_PROBLEM TO SOLVE_
Would you return, word for word, the lines of the data below from the line with "let w := started.setCtx" through the line with "form := if x.arrivals.isEmpty", and no others?

_DATA_
%%

/-- ARRIVE at a Weir: rejected, forwarded to the root rack, or collected (R243, R245, R252, R256). -/
def arriveIn (w : Weir) (g q : Nat) (k : Pkt) : Weir :=
  if !senderOk w g q k then rejectTo w k St.notMember
  else if wLead w g && bitOf (w.ctx g).dropped (cRank k) then rejectTo w k St.groupExcluded
  else
    match seqCheck w g k.psn with
    | (.stale, w) => w
    | (.ahead, w) => rejectTo w k St.sequenceError
    | (.current, w) =>
      let started := if wPhase w g = 0 then setCtxPhase w g 1 else w
      if !wRoot w g then weirOriginate started { k with destRack := wRootRack w g, destSlot := 0 }
      else if !wLead w g then w.bump 0x3000C
      else
        let x := w.ctx g
        if x.goSent || (arrivalsOf x (cRank k)).any (fun j => decide (cHalf j = cHalf k ∨ !isVariable (cOp k))) then w
        else
          let w := started.setCtx g { x with
            arrivals := x.arrivals ++ [k], arriveStart := some (x.arriveStart.getD w.base.gtime)
            form := if x.arrivals.isEmpty then formOf k else x.form }
          if (missingRanks w g).isEmpty then arrivalsDone w g k.epoch else w

/-- The other planes' contexts of a rack learn from the lead plane's which ranks are dropped, and follow its CUR_SEQ over a collective that
ends without a data phase: a barrier, a mismatch or a break in the arrival phase (R252, R256; log 38). -/
def tellPlanes (s : State) (k g : Nat) (t : State) : State :=
  let old := weirOf s k
  let new := weirOf t k
  let ended := decide (wPhase old g < 2) && decide (wSeq new g ≠ wSeq old g)
  if !wCommit new g || !wLead new g || (!ended && decide ((new.ctx g).dropped = (old.ctx g).dropped)) then t
  else
    ((List.range 18).map fun q => k / 18 * 18 + q).foldl (fun t i =>
      let x := weirOf t i
      if i = k ∨ !wCommit x g ∨ wPitch x g ≠ wPitch new g then t
      else
        let y := x.setCtx g { x.ctx g with dropped := (new.ctx g).dropped }
        setWeir t i (if ended && decide (wSeq x g = wSeq old g) && decide (wPhase x g = 0) then setSeq y g (wSeq new g) else y)) t

/-- A command at one context of a Weir, of which the rack's other planes learn. -/
def onCtx (k g : Nat) (f : Weir → Weir) (s : State) : Res := .next (tellPlanes s k g (setWeir s k (f (weirOf s k))))

/-- ARRIVE (R243). -/
def execArrive (w port : Nat) (pkt : Pkt) (s : State) : Res := onCtx w pkt.conn (fun x => weirCollIn 0 arriveIn x port pkt) s

/-- ARRIVAL_DEADLINE: the group breaks, or under DROP goes on without the missing ranks; a dropped ROOT breaks it (R253,
R256). -/
def arrivalDeadline (w : Weir) (g : Nat) : Weir :=
  let x := w.ctx g
  if !wCommit w g || wBroken w g || x.arriveStart.isNone || x.goSent then w
  else
    let miss := missingRanks w g
    let less := w.setCtx g { x with dropped := x.dropped ||| ofBits miss }
    if !wDrop w g then breakCtx w g (ofBits miss)
    else if !(rootDropped less g).isEmpty then breakCtx w g (ofBits (miss ++ rootDropped less g))
    else if (differing less g (liveRanks less g)).isEmpty then
      sendGo (collEvent less g 18 (wSeq w g) miss.length) g (ownEpoch w) true (less.ctx g).dropped
    else arrivalsDone less g (ownEpoch w)

/-- ARRIVAL_DEADLINE (R253). -/
def execArrivalDeadline (w g : Nat) (s : State) : Res := onCtx w g (fun x => arrivalDeadline x g) s

/-! ## Reduction (R248, R249) -/

/-- One element of two inputs: its bits, and whether an INT32 sum saturated (R249). -/
def combineElem (fmt redop a b : Nat) : Nat × Bool :=
  let x := decodeElem fmt a
  let y := decodeElem fmt b
  if fmt = 10 then
    if redop = 0 then
      let (s, sat) := satAdd32 (twos 32 a) (twos 32 b)
      (toTwos 32 s, sat)
    else if redop = 1 then ((if twos 32 a < twos 32 b then b else a), false)
    else ((if twos 32 b < twos 32 a then b else a), false)
  else
    let v := if redop = 0 then sumExact [x, y] else if redop = 1 then x.max y else x.min y
    ((encodeElem fmt v).1, false)

/-- The elements of a payload, and a payload of elements. -/
def elemsOf (fmt : Nat) (b : Bytes) : List Nat :=
  let es := fmtBits fmt / 8
  (List.range (b.length / es)).map fun i => fieldAt b (i * es) es
def ofElems (fmt : Nat) (l : List Nat) : Bytes := l.flatMap (le (fmtBits fmt / 8))

/-- A NaN input is canonicalised on arrival (R249). -/
def canonElem (fmt a : Nat) : Nat :=
  if fmt = 10 then a
  else
    match decodeElem fmt a with
    | .nan => (encodeElem fmt .nan).1
    | _ => a

/-- A packet's payload with every NaN canonical (R249). -/
def canonPkt (k : Pkt) : Pkt :=
  let n := k.payload.length / (fmtBits (cFmt k) / 8) * (fmtBits (cFmt k) / 8)
  { k with payload := ofElems (cFmt k) ((elemsOf (cFmt k) k.payload).map (canonElem (cFmt k))) ++ k.payload.drop n }

/-- One level of the tree: neighbours are combined, an odd last input is carried up (R248). -/
def treeLevel (fmt redop : Nat) : List (List Nat × Bool) → List (List Nat × Bool)
  | a :: b :: rest =>
    let z := (a.1.zip b.1).map fun e => combineElem fmt redop e.1 e.2
    (z.map fun e => e.1, a.2 || b.2 || z.any fun e => e.2) :: treeLevel fmt redop rest
  | l => l

/-- The tree over all inputs, by as many levels as there are inputs at most (R248). -/
def treeReduce (fmt redop : Nat) : Nat → List (List Nat × Bool) → List Nat × Bool
  | 0, l => l.headD ([], false)
  | n + 1, l =>
    match l with
    | [] => ([], false)
    | [a] => a
    | l => treeReduce fmt redop n (treeLevel fmt redop l)

/-- The reduction of packets in the order given: bytes and SAT. -/
def reducePkts (fmt redop : Nat) (ks : List Pkt) : Bytes × Bool :=
  let ins := ks.map fun k => ((elemsOf fmt k.payload).map (canonElem fmt), cSat k)
  let (l, sat) := treeReduce fmt redop ins.length ins
  (ofElems fmt l, sat)

/-! ## DATA (R244, R245) -/

/-- Who receives the result of a block: own slots and other racks; a block of one rank goes to the rack that holds it (R240, R245). -/
def receivers (w : Weir) (bs : List (Nat × Nat)) (g op block : Nat) : List Nat × List Nat :=
  let others := (wRacks w g).filter (· ≠ w.base.rack)
  if op = 1 ∨ op = 5 ∨ op = 6 ∨ op = 8 then
    match (liveSlots w g).find? fun s => decide (wRank w g s = block) with
    | some s => ([s], [])
    | none => ([], others.filter fun r => decide (rackOfRank bs block = some r))
  else (liveSlots w g, others)

/-- The reductions. -/
def isReduction (op : Nat) : Bool := op = 0 || op = 1 || op = 6

/-- The header of a result: RANK names the source for the forwarded forms (R247). -/
def resultHdr (k : Pkt) (sat : Bool) (rank : Nat) : Bytes :=
  collHdr 3 (cOp k) (cFmt k) (cRedop k) (cReduced k) sat rank (cWord k) (cHalf k) 0

/-- A root has the partials of every rack for a piece: the result is multicast (R245, R248). -/
def combineRacks (bs : List (Nat × Nat)) (w : Weir) (g : Nat) (k : Pkt) : Weir :=
  let x := w.ctx g
  let here := fun (e : Nat × Nat × Nat × Pkt) => decide (e.1 = cHalf k ∧ e.2.1 = cWord k)
  let racks := (if (liveSlots w g).isEmpty then [] else [w.base.rack]) ++ liveRacks w bs g
  let parts := x.partials.filter here
  let order := (List.range 16).filterMap fun r => (parts.find? fun e => decide (e.2.2.1 = r)).map fun e => e.2.2.2
  if racks.all fun r => parts.any fun e => decide (e.2.2.1 = r) then
    let (bytes, sat) := reducePkts (cFmt k) (cRedop k) order
    let (slots, others) := receivers w bs g (cOp k) (cHalf k)
    let w := w.setCtx g { x with partials := x.partials.filter fun e => !here e }
    sendResults w g k.epoch k.psn slots others [] false (resultHdr k sat 0) bytes
  else w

%%

_WRITTEN RESPONSE_
          let w := started.setCtx g { x with
            arrivals := x.arrivals ++ [k], arriveStart := some (x.arriveStart.getD w.base.gtime)
            form := if x.arrivals.isEmpty then formOf k else x.form }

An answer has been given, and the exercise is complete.